旧日本軍の“隠し財産”に翻弄された権力者たち…元政治家「融資額は3,000億円」を信じた全日空・社長の悲惨な末路

(※写真はイメージです/PIXTA)

昭和30年代。戦後の復興に沸く日本の裏で、詐欺師たちは「どうすれば金をふんだくれるか?」と金脈を模索し始めていました。こうしたなか、全日空の大庭元社長も詐欺師の毒牙にかかった権力者のひとりでした……。今回、ライターの藤原良氏が、戦後の日本で多発した「M資金詐欺」に翻弄された権力者とその顛末を紹介します。

1969年ごろから囁かれ始めた「資金援助のウワサ」

日本が先進諸外国並みの経済力と肩を並べた1969年頃、日本の経済界で『M資金』と呼ばれる不思議な資金援助の話が囁かれるようになった。

その内容は次のようなものが多かった。

サンフランシスコ講和条約がアメリカを中心とした連合国諸国と日本国との間で結ばれた際、それまでGHQの経済科学局が調査押収管理していた『旧日本軍の隠し財産』が日本に返還された。

返還された隠し財産の総額は、現金や財宝を含めて時価数千億円とも言われた。

日銀に保管された隠し財産は、講和後に日本国としての戦後復興の名目でさまざまな資産運用が繰り返された。

その結果、今では数千億円から数兆円にも膨れ上がった。

資産運用は『大蔵省特殊資金運用委員会』が主導し、今後は日本経済のさらなる発展を目指して、国内の有力企業に対して極秘裏に資金援助をする。

壮大なストーリーに大仰な言葉が並び、三文小説のようにも聞こえるが、少なくとも一部には真実が含まれているため、語り部次第ではこれを信じてしまう人もいたようだ。

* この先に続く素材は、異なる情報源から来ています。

-- ==== Sys2Proof/Syntax.lean ====
section
/-! DEFINITION. The syntax: one constructor of `Instr` per row of spec/opcode_table.json (R92), the operand
ports an operation reads (R24), and the lines of a host script (R96), which are the steps of the total order.

An operation code carries no operand (R92: "The code selects the operation and carries nothing else"), so no
constructor of `Instr` has a field; the operands travel on `Ports`. -/

namespace Sys2Proof

/-- The eighteen operations of R92: thirteen host commands, then five agent events. -/
inductive Instr where
  | validate     -- VALIDATE, R105
  | normalize    -- NORMALIZE, R107
  | denormalize  -- DENORMALIZE, R108
  | pack         -- PACK, R120
  | unpack       -- UNPACK, R124
  | calculate    -- CALC, R141
  | calcHwcrc    -- CALC.HWCRC, R143
  | calcCrc8     -- CALC.CRC8, R145
  | calcSum      -- CALC.SUM, R148
  | serialize    -- SERIALIZE, R160
  | deserialize  -- DESERIALIZE, R165
  | read         -- READ, R189
  | available    -- AVAILABLE, R190
  | engByte      -- ENG_BYTE, R195
  | engError     -- ENG_ERROR, R197
  | handler      -- HANDLER, R198
  | sinkWrite    -- SINK_WRITE, R163
  | reset        -- RESET, R240
  deriving DecidableEq, Repr, Inhabited

/-- VALIDATE's operand, a candidate configuration `(ELEM_SIGNED, ELEM_WIDTH, N, MINIMAL, MAXIMUM, HASH_SEL)`
(R105, R21). -/
structure Candidate where
  elemSigned : Bool
  elemWidth : Nat
  n : Nat
  minimal : Nat
  maximum : Nat
  hashSel : BitVec 2
  deriving DecidableEq, Repr, Inhabited

/-- The operand ports of R24, and the two inputs an agent event carries (R92: the byte of ENG_BYTE, the count
of SINK_WRITE). Values of a port `ELEM_WIDTH` bits wide are naturals below `2^ELEM_WIDTH` (log 7). -/
structure Ports where
  candidate : Candidate
  v : Nat
  code : Nat
  values : List Nat
  pb : List Byte
  bytes : List Byte
  length : Nat
  expectedLength : Nat
  lineByte : Byte
  sinkCount : Nat
  deriving DecidableEq, Repr, Inhabited

/-- An operand of a script line: written out, or the result the host kept from its `k`-th latest completed
operation (R24, R96: "with host variables holding results between commands"; log 11). -/
inductive Src (α : Type) where
  | lit (a : α)
  | kept (k : Nat)
  deriving DecidableEq, Repr, Inhabited

/-- The operands a command line presents, one shape per operand column of R92's table. A line always brings its
operands: what an earlier operation had on a port is no operand (R24). -/
inductive Args where
  | none
  | candidate (c : Candidate)
  | v (x : Src Nat)
  | code (x : Src Nat)
  | values (x : Src (List Nat))
  | pb (x : Src (List Byte))
  | buffer (bytes : Src (List Byte)) (length : Src Nat)
  | expected (n : Src Nat)
  deriving DecidableEq, Repr, Inhabited

/-- What the environment chooses for an agent event: LINE's byte (R195), SINK's count (R163), or nothing. -/
inductive EnvInput where
  | none
  | lineByte (b : Byte)
  | sinkCount (w : Nat)
  deriving DecidableEq, Repr, Inhabited

/-- One line of a host script (R96), which is one step of the total order (R65): HOST presents a command, HOST
takes the next step of its READ in progress (R184 to R188), or an agent's event happens. -/
inductive ScriptLine where
  | command (code : Byte) (args : Args)
  | readStep
  | event (code : Byte) (input : EnvInput)
  deriving DecidableEq, Repr, Inhabited

end Sys2Proof
end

元自由党の政治家で衆議院内閣委員長も務めた鈴木明良は、政治家時代のコネクションを辿って、全日本空輸株式会社(全日空)の大庭哲夫社長に対して「資金援助をする」という話を持ち掛けた。

鈴木明良は1952年の選挙違反による逮捕で失脚してからは、政治家に復帰することもままならず、元政治家という肩書を悪用して政治家時代の人脈を喰い物にする詐欺師に身を落としていた。

ネットなどまだ存在していない時代だったことから、当時は彼が犯した事件が拡散されることもなく、黙っていればバレないという、詐欺師に都合のいい状況も手伝って詐欺行為を容易に繰り返すことができた。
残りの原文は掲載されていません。